● DATA EXTRACT
--------------------------------
theorem test_w_heartbeats :
    (DCtx.zero.live = false) ∧
    (∀ n ∈ [0, 10], let s := spanS (fun d => { d with misses := [(memberKey 5 0, n)] }) []
      (s.dc 0 0).live = true ∧ s.mgt.beats = true ∧ 1 < (s.dc 0 0).members.length ∧ s.coordinates 0 0 = true ∧ (s.dc 0 0).members = [(s.net.fpeer, 0), (5, 0)] ∧
        5 ≠ s.net.fpeer ∧ mkeysFrom none (s.dc 0 0).misses = true ∧ mget 0 (s.dc 0 0).misses (memberKey 5 0) = n) ∧
    (let s := asOther (spanS id [])
     (s.dc 0 0).live = true ∧ s.mgt.beats = true ∧ 1 < (s.dc 0 0).members.length ∧ s.coordinates 0 0 = false) ∧
    mget 0 (spanS id []).net.peers 5 = 1 ∧ (let s := spanS id []
      mget 0 ({ s with net := { s.net with peers := [(0, 1)] } } : State).net.peers 5 ≠ 1) := by
  decide +kernel

theorem test_w_losses :
    (AllIdle (spanS id []) fun d c => (spanS id []).coordinates d c = false ∨ (∀ m ∈ ((spanS id []).dc d c).members, m.1 ≠ 9) ∨
      ((spanS id []).dc d c).lost = some 9 ∨ 9 ∈ ((spanS id []).dc d c).gone) ∧
    (let s := spanS id []
     let idle (d c : Nat) : Prop := s.coordinates d c = false ∨ (∀ m ∈ (s.dc d c).members, m.1 ≠ 5) ∨ (s.dc d c).lost = some 5 ∨ 5 ∈ (s.dc d c).gone
     OnlyOne s 0 0 idle ∧ ¬ idle 0 0 ∧ s.standby = none) ∧
    (∀ l ∈ [none, some 9], let s := withStandby (spanS (fun d => { area d with lost := l }) [ckpt3])
     let idle (d c : Nat) : Prop := s.coordinates d c = false ∨ (∀ m ∈ (s.dc d c).members, m.1 ≠ 5) ∨ (s.dc d c).lost = some 5 ∨ 5 ∈ (s.dc d c).gone
     OnlyOne s 0 0 idle ∧ ¬ idle 0 0 ∧ s.standby ≠ none ∧ s.hasCkpt 0 0 = true ∧ 5 ∉ (s.dc 0 0).buddiesOf 5 ∧ 5 ∉ (s.dc 0 0).risk ∧ (s.dc 0 0).lost = l) := by
  refine ⟨all_idle (d := 0) (c := 0) (by decide +kernel) (Or.inr (Or.inl (by decide +kernel))), ⟨only_one (by decide +kernel) (by decide +kernel), ?_, by decide +kernel⟩, fun l hl => ?_⟩
  · decide +kernel
  · simp only [List.mem_cons, List.not_mem_nil, or_false] at hl
    rcases hl with rfl | rfl <;> exact ⟨only_one (by decide +kernel) (by decide +kernel), by decide +kernel⟩

/-- R368: the loss of the buddy of a lost device cannot be recovered, nor that of a device that is its own buddy. -/
theorem test_losses_beyond_recovery :
    (let s := withStandby (spanS (fun d => { area d with buddies := [(memberKey 5 0, 7), (memberKey 9 0, 5)] }) [ckpt3])
     (match execDeviceLost 5 s with | .next t => ((t.dc 0 0).risk, t.unrecoverable 0 0 7, t.unrecoverable 0 0 9) | _ => ([], false, false)) = ([7, 9], true, true)) ∧
    (withStandby (spanS (fun d => { area d with buddies := [(memberKey 5 0, 5)] }) [ckpt3])).unrecoverable 0 0 5 = true := by decide +kernel

theorem test_w_errors :
    ((spanS area [ckpt3]).ownersOf 0 = [(0, 0)] ∧ (spanS area [ckpt3]).coordinates 0 0 = true ∧ (spanS area [ckpt3]).hasCkpt 0 0 = true) ∧
    ((spanS id []).ownersOf 0 = [(0, 0)] ∧ (spanS id []).hasCkpt 0 0 = false) ∧
    ((asOther (spanS area [ckpt3])).ownersOf 0 = [(0, 0)] ∧ (asOther (spanS area [ckpt3])).coordinates 0 0 = false ∧ (asOther (spanS area [ckpt3])).hasCkpt 0 0 = true) ∧
    (let e := { entE 3 [] with started := true }
     let s := { spanS id [] with bel := { Bel.zero with qs := [(0, belQ 0 [e])] } }
     mwf 0 s.mgt.rcv = true ∧ mkeysFrom none s.bel.qs = true ∧ s.resident 0 = some 0 ∧ s.devOf 0 = 0 ∧ (∃ y ∈ s.hw, y.1 = 0 ∧ y.2.task ≠ none) ∧ (s.ctx 0).fin = none ∧
       mfind s.bel.qs 0 = some (belQ 0 [e]) ∧ s.queueDev 0 = 0 ∧ (belQ 0 [e]).ctx = 0 ∧ e ∈ (belQ 0 [e]).ents ∧ e.started = true ∧ e.fin = none) := by
  decide +kernel

/-- A timed checkpoint with number 4 at which the span has halted. -/
def ckE (kind : Nat) (who : List Nat) : Timed := { Timed.new kind 200 4 with done := true, who := who }

theorem test_w_checkpoint_period :
    (AllIdle (spanS id []) fun d c => fld (mget 0 ((spanS id []).dc d c).ckcfg 2) 63 32 = 0 ∨ (spanS id []).coordinates d c = false ∨
      ((spanS id []).now d).toNat < ((spanS id []).dc d c).ckNext.toNat) ∧
    (let s := spanS area []
     let idle (d c : Nat) : Prop := fld (mget 0 (s.dc d c).ckcfg 2) 63 32 = 0 ∨ s.coordinates d c = false ∨ (s.now d).toNat < (s.dc d c).ckNext.toNat
     OnlyOne s 0 0 idle ∧ ¬ idle 0 0 ∧ (s.dc 0 0).ckptArea = true) ∧
    (let s := spanS (fun d => { area d with ckcfg := [(2, atBit 5 32)] }) []
     let idle (d c : Nat) : Prop := fld (mget 0 (s.dc d c).ckcfg 2) 63 32 = 0 ∨ s.coordinates d c = false ∨ (s.now d).toNat < (s.dc d c).ckNext.toNat
     OnlyOne s 0 0 idle ∧ ¬ idle 0 0 ∧ (s.dc 0 0).ckptArea = false) := by
  refine ⟨all_idle (d := 0) (c := 0) (by decide +kernel) (Or.inl (by decide +kernel)), ⟨only_one (by decide +kernel) (by decide +kernel), ?_, by decide +kernel⟩,
    only_one (by decide +kernel) (by decide +kernel), ?_, by decide +kernel⟩ <;> decide +kernel

theorem test_w_checkpoint_halt :
    (spanS id []).toTake = [] ∧
    (let s := spanS (fun d => { d with timed := [ckE 3 [0]] }) []
     s.toTake = [(0, 0, ckE 3 [0])] ∧ s.resident 0 = some 0 ∧ s.quiet 0 = true) ∧
    (let s := { spanS (fun d => { d with timed := [ckE 3 [0]] }) [] with bel := { Bel.zero with tasks := [0] } }
     s.toTake = [(0, 0, ckE 3 [0])] ∧ s.resident 0 = some 0 ∧ s.quiet 0 = false) ∧
    (let s := { spanS (fun d => { d with timed := [ckE 3 [0]] }) [] with res := [(0, 2)] }
     s.toTake = [(0, 0, ckE 3 [0])] ∧ s.resident 0 ≠ some 0) := by
  decide +kernel

theorem test_w_checkpoint_complete :
    ((spanS id []).dc 0 0).timed.find? (fun e => e.num == 4 && (e.kind == 3 || e.kind == 6)) = none ∧
    (∀ k ∈ [3, 6], let s := spanS (fun d => { d with timed := [ckE k [0]] }) [{ ckpt3 with num := 4, full := false }]
      (s.dc 0 0).timed.find? (fun e => e.num == 4 && (e.kind == 3 || e.kind == 6)) = some (ckE k [0]) ∧ (ckE k [0]).kind = k ∧ (ckE k [0]).who = [0] ∧
        s.resident 0 = some 0 ∧ (s.ctx 0).q.eq.length < 32 ∧ ∃ x ∈ s.ckptsOf 0 0, x.num = 4) ∧
    (let s := { spanS (fun d => { d with timed := [ckE 3 [0]] }) [] with hw := [(0, { tc with q := { tc.q with eq := List.replicate 32 0 } })] }
     (s.dc 0 0).timed.find? (fun e => e.num == 4 && (e.kind == 3 || e.kind == 6)) = some (ckE 3 [0]) ∧ 0 ∈ (ckE 3 [0]).who ∧ 32 ≤ (s.ctx 0).q.eq.length) := by
  decide +kernel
--------------------------------
Where a line of the records has the string "fpeer", copy that line.

● TASK SOLUTION
      (s.dc 0 0).live = true ∧ s.mgt.beats = true ∧ 1 < (s.dc 0 0).members.length ∧ s.coordinates 0 0 = true ∧ (s.dc 0 0).members = [(s.net.fpeer, 0), (5, 0)] ∧
        5 ≠ s.net.fpeer ∧ mkeysFrom none (s.dc 0 0).misses = true ∧ mget 0 (s.dc 0 0).misses (memberKey 5 0) = n) ∧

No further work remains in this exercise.